- _AIM OF THE EXERCISE_: For this exercise, please find the lines in the entries that include the word "serialString" and copy them.

Collected data
/-! ### Decoding: OP in bits 3:0, MSEL in bits 5:4 (R90), the words bit by bit -/

theorem test_decode_identity : decode 0b00000000000000000000000000000001#32 = .ok .identity := by decide
theorem test_decode_add : decode 0b00000000000000000000000000000010#32 = .ok .add := by decide
theorem test_decode_double : decode 0b00000000000000000000000000000011#32 = .ok .double := by decide
theorem test_decode_mulscalar : decode 0b00000000000000000000000000000100#32 = .ok .mulscalar := by decide
theorem test_decode_mulgen : decode 0b00000000000000000000000000000101#32 = .ok .mulgen := by decide
theorem test_decode_invertP : decode 0b00000000000000000000000000000110#32 = .ok .invertP := by decide
theorem test_decode_invertN : decode 0b00000000000000000000000000010110#32 = .ok .invertN := by decide
theorem test_decode_invertM : decode 0b00000000000000000000000000100110#32 = .ok .invertM := by decide
theorem test_decode_moduloP : decode 0b00000000000000000000000000000111#32 = .ok .moduloP := by decide
theorem test_decode_moduloN : decode 0b00000000000000000000000000010111#32 = .ok .moduloN := by decide
theorem test_decode_moduloM : decode 0b00000000000000000000000000100111#32 = .ok .moduloM := by decide
theorem test_decode_mulmodP : decode 0b00000000000000000000000000001000#32 = .ok .mulmodP := by decide
theorem test_decode_mulmodN : decode 0b00000000000000000000000000011000#32 = .ok .mulmodN := by decide
theorem test_decode_mulmodM : decode 0b00000000000000000000000000101000#32 = .ok .mulmodM := by decide
theorem test_decode_montmulP : decode 0b00000000000000000000000000001001#32 = .ok .montmulP := by decide
theorem test_decode_montmulN : decode 0b00000000000000000000000000011001#32 = .ok .montmulN := by decide
theorem test_decode_montmulM : decode 0b00000000000000000000000000101001#32 = .ok .montmulM := by decide

/-- Words of V106, one per reason. -/
theorem test_decode_rejects_by_name :
    decode 0x00000000 = .error .noSuchOperation ∧ decode 0x0000000a = .error .noSuchOperation ∧
    decode 0x00000012 = .error .mselOnPointOperation ∧ decode 0x00000036 = .error .mselReserved ∧
    decode 0x00000041 = .error .zeroFieldSet ∧ decode 0x80000001 = .error .zeroFieldSet := by decide

theorem test_decodeTableWord : decodeTableWord 32 0x29 = some .montmulM ∧ decodeTableWord 32 0x39 = none := by decide

/-! ### WellFormed: each check refuses an ill-formed term -/

theorem test_wellFormed_accepts : (⟨0x9, 2, 0⟩ : CommandFields).wellFormed = true := by decide
theorem test_wellFormed_refuses_zero_field : (⟨0x1, 0, 1⟩ : CommandFields).wellFormed = false := by decide
theorem test_wellFormed_refuses_op_0 : (⟨0x0, 0, 0⟩ : CommandFields).wellFormed = false := by decide
theorem test_wellFormed_refuses_op_a : (⟨0xA, 0, 0⟩ : CommandFields).wellFormed = false := by decide
theorem test_wellFormed_refuses_msel_on_point : (⟨0x5, 1, 0⟩ : CommandFields).wellFormed = false := by decide
theorem test_wellFormed_refuses_msel_3 : (⟨0x6, 3, 0⟩ : CommandFields).wellFormed = false := by decide
theorem test_wellFormed_refuses_wr256_of_result : (HostLine.wr256 .rx 1).wellFormed = false := by decide
theorem test_wellFormed_refuses_mov256_to_constant : (HostLine.mov256 .cp .px).wellFormed = false := by decide

/-! ### Helpers -/

/-- The engine e with the command i in flight and the engine to move next. -/
def running (i : Instr) (e : Engine) : State := { State.reset with engine := startStep (encode i) e }

/-- The engine with the given field operands, nothing in flight. -/
def operands (a b m : Word256) : State := { State.reset with engine := { Engine.reset with a := a, b := b, m := m } }

/-- The engine after one step. -/
def after (s : State) : Option Engine :=
  match step s with
  | .next t => some t.engine
  | .fault _ | .refused _ => none

/-- STATUS and the result point after one step. -/
def pointAfter (i : Instr) (e : Engine) : Option (Word × Point) :=
  (after (running i e)).map fun e' => (memRead 0x01 e', ptR e')

/-- STATUS and S after one step, from an engine whose S held 9. -/
def scalarAfter (i : Instr) (a b m : Word256) : Option (Word × Word256) :=
  (after (running i { Engine.reset with a := a, b := b, m := m, s := 9 })).map fun e' => (memRead 0x01 e', e'.s)

/-- Affine operands in P and Q, a scalar in K, and R = Affine(8, 9) from an earlier command. -/
def points (x1 y1 x2 y2 k : Word256) : Engine :=
  { Engine.reset with
    pinf := false, qinf := false, rinf := false
    px := x1, py := y1, qx := x2, qy := y2, k := k, rx := 8, ry := 9 }

/-- A host that moves next and has one operation to perform. -/
def hostNext (e : Engine) (ops : List HostOp) : State := ⟨e, ⟨ops, []⟩, [.host]⟩
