-- ==== Sys2Proof/Machine/Parameters.lean ====
section
/-! DEFINITION. The numbers of 00_scope.md R7 and the parameter record of R8 at its defaults. -/

namespace Sys2Proof.Machine

/-- BREAK_LOW_SAMPLES (00_scope.md R7). -/
def breakLowSamples : Nat := 10
/-- TX_BREAK_BITS (00_scope.md R7). -/
def txBreakBits : Nat := 13
/-- TX_BREAK_DELIMITER_BITS (00_scope.md R7). -/
def txBreakDelimiterBits : Nat := 1
/-- SYNC_VALUE (00_scope.md R7). -/
def syncValue : Byte := 0x55#8
/-- FRAME_CAPACITY (00_scope.md R7). -/
def frameCapacity : Nat := 10
/-- LINE_CAPACITY (00_scope.md R7). -/
def lineCapacity : Nat := 26

/-- The parameters of 00_scope.md R8: CHECKSUM_INCLUDES_ID true (D10) and OVERFLOW_DISCARDS_REST false
(D11) are the spec's defaults; the OPEN ones are unconstrained. Log 8. -/
def buildParams : Params where
  checksumIncludesId := true
  overflowDiscardsRest := false
  forwardRequiresConnected := Config.forwardRequiresConnected
  txFullPolicy := Config.txFullPolicy
  serialString := Config.serialString
  swVersionString := Config.swVersionString
  hwVersionString := Config.hwVersionString
  baud := Config.baud
  tBreakEnd := Config.tBreakEnd
  tSyncStart := Config.tSyncStart
  interByteMultiplier := Config.interByteMultiplier
  bitrateTable := Config.bitrateTable

end Sys2Proof.Machine
end

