-- ==== Sys2Proof/Machine/Session.lean ====
section
/-! DEFINITION. The meanings of the session commands: N v V O C S s Z, and any other command byte
(44_command_protocol.md R225 to R232, R234). -/

namespace Sys2Proof.Machine

/-- `N` (44_command_protocol.md R225). -/
def execSerialNumber (_ignored : List Byte) (s : State) : Host.Outcome State Fault Refusal :=
  .next (emit s.params.serialString s)

/-- `v` (44_command_protocol.md R226). -/
def execSwVersion (_ignored : List Byte) (s : State) : Host.Outcome State Fault Refusal :=
  .next (emit s.params.swVersionString s)

/-- `V` (44_command_protocol.md R227). -/
def execHwVersion (_ignored : List Byte) (s : State) : Host.Outcome State Fault Refusal :=
  .next (emit s.params.hwVersionString s)

/-- `O` (44_command_protocol.md R228): BEL for a line with a payload is the spec's choice D14. -/
def execOpenSession (payload : List Byte) (s : State) : Host.Outcome State Fault Refusal :=
  match payload with
  | [] => .next (reply Ascii.cr { s with connected := true })
  | _ :: _ => .next (reply Ascii.bel s)

/-- `C` (44_command_protocol.md R229). -/
def execCloseSession (_ignored : List Byte) (s : State) : Host.Outcome State Fault Refusal :=
  .next (reply Ascii.cr { s with connected := false })

/-- `S` (44_command_protocol.md R230): `Char(1)` is the NUL of a line with no digit. The digit is only
recorded (D15). -/
def execSelectBitrate (digit : Option Byte) (ignored : List Byte) (s : State) :
    Host.Outcome State Fault Refusal :=
  if s.connected then .next (reply Ascii.bel s)
  else
    match bitrateDigit (char (digit.toList ++ ignored) s.draws 1) with
    | some d => .next (reply Ascii.cr { s with bitrateSel := some d })
    | none => .next (reply Ascii.bel s)

/-- `s` (44_command_protocol.md R231): accepted without effect. -/
def execCustomBitrate (_payload : List Byte) (s : State) : Host.Outcome State Fault Refusal :=
  if s.connected then .next (reply Ascii.bel s) else .next (reply Ascii.cr s)

/-- `Z` (44_command_protocol.md R232): the line must be exactly two characters. -/
def execSetTimestamp (digit : Option Byte) (extra : List Byte) (s : State) :
    Host.Outcome State Fault Refusal :=
  if (digit.toList ++ extra).length + 1 = 2 then
    match timestampDigit (char (digit.toList ++ extra) s.draws 1) with
    | some b => .next (reply Ascii.cr { s with timestamp := b })
    | none => .next (reply Ascii.bel s)
  else .next (reply Ascii.bel s)

/-- Any other command byte (44_command_protocol.md R234). -/
def execOther (_op : Byte) (_payload : List Byte) (s : State) : Host.Outcome State Fault Refusal :=
  .next (reply Ascii.bel s)

end Sys2Proof.Machine
end

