-- ==== Sys2Proof/Certificates/Slice0/Obligations.lean ====
section
/-! DEFINITION. The statements for the provers. Each docstring names the rule it formalises; a clause that
rests on a decision of 92_eei_decisions.md or on the model's log says so. -/

open Sys2Proof Sys2Proof.Machine

/-! ## Encoding -/

/-- The table words of the ten rows, and two lines written out from 30_encoding.md R85 to R87. -/
def Obligations.TableWordsDecodeToTheirRows : Prop :=
  decodeTableWord 8 0x4E = some (.serialNumber []) ∧
  decodeTableWord 8 0x76 = some (.swVersion []) ∧
  decodeTableWord 8 0x56 = some (.hwVersion []) ∧
  decodeTableWord 8 0x4F = some (.openSession []) ∧
  decodeTableWord 8 0x43 = some (.closeSession []) ∧
  decodeTableWord 8 0x53 = some (.selectBitrate none []) ∧
  decodeTableWord 8 0x73 = some (.customBitrate []) ∧
  decodeTableWord 8 0x5A = some (.setTimestamp none []) ∧
  decodeTableWord 8 0x74 = some (.transmit [] none [] []) ∧
  decodeTableWord 8 0x58 = some (.other 0x58#8 []) ∧
  decode [0x53#8, 0x34#8, 0x35#8] = .ok (.selectBitrate (some 0x34#8) [0x35#8]) ∧
  decode [0x74#8, 0x30#8, 0x30#8, 0x41#8, 0x31#8, 0x42#8, 0x42#8, 0x43#8] =
    .ok (.transmit [0x30#8, 0x30#8, 0x41#8] (some 0x31#8) [0x42#8, 0x42#8] [0x43#8])

/-- Decoding the line of a well-formed instruction gives it back, with every operand. -/
def Obligations.DecodeInvertsEncode : Prop :=
  ∀ i : Instr, i.WellFormed → decode (encode i) = .ok i

/-- A line is the encoding of what it decodes to: decoding drops no character. -/
def Obligations.EncodeInvertsDecode : Prop :=
  ∀ (line : List Byte) (i : Instr), decode line = .ok i → encode i = line

/-- Every line the parser can dispatch (1 to 25 characters, none of them NUL, CR or LF) is a well-formed
instruction: no encoding traps (30_encoding.md R90, R91). -/
def Obligations.EveryStorableLineIsWellFormed : Prop :=
  ∀ line : List Byte, 1 ≤ line.length → line.length ≤ 25 → (∀ c ∈ line, storable c = true) →
    ∃ i, decode line = .ok i ∧ i.WellFormed

/-- The command byte selects exactly one row, and every byte not listed selects the last row
(30_encoding.md R85). -/
def Obligations.UnlistedOpcodeIsOther : Prop :=
  ∀ (op : Byte) (payload : List Byte), payload.length ≤ 24 →
    ((∃ o p, decode (op :: payload) = .ok (.other o p)) ↔ op ∉ listedOpcodes)

/-- Hex digits decode by R89; anything else is 0. -/
def Obligations.HexDigitsDecode : Prop :=
  ∀ c : Byte,
    (0x30 ≤ c.toNat → c.toNat ≤ 0x39 → hexval c = c.toNat - 0x30) ∧
    (0x41 ≤ c.toNat → c.toNat ≤ 0x46 → hexval c = c.toNat - 0x41 + 10) ∧
    (0x61 ≤ c.toNat → c.toNat ≤ 0x66 → hexval c = c.toNat - 0x61 + 10) ∧
    (¬(0x30 ≤ c.toNat ∧ c.toNat ≤ 0x39) → ¬(0x41 ≤ c.toNat ∧ c.toNat ≤ 0x46) →
      ¬(0x61 ≤ c.toNat ∧ c.toNat ≤ 0x66) → hexval c = 0)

- _RESPONSE_:
  serialString := Config.serialString
  .next (emit s.params.serialString s)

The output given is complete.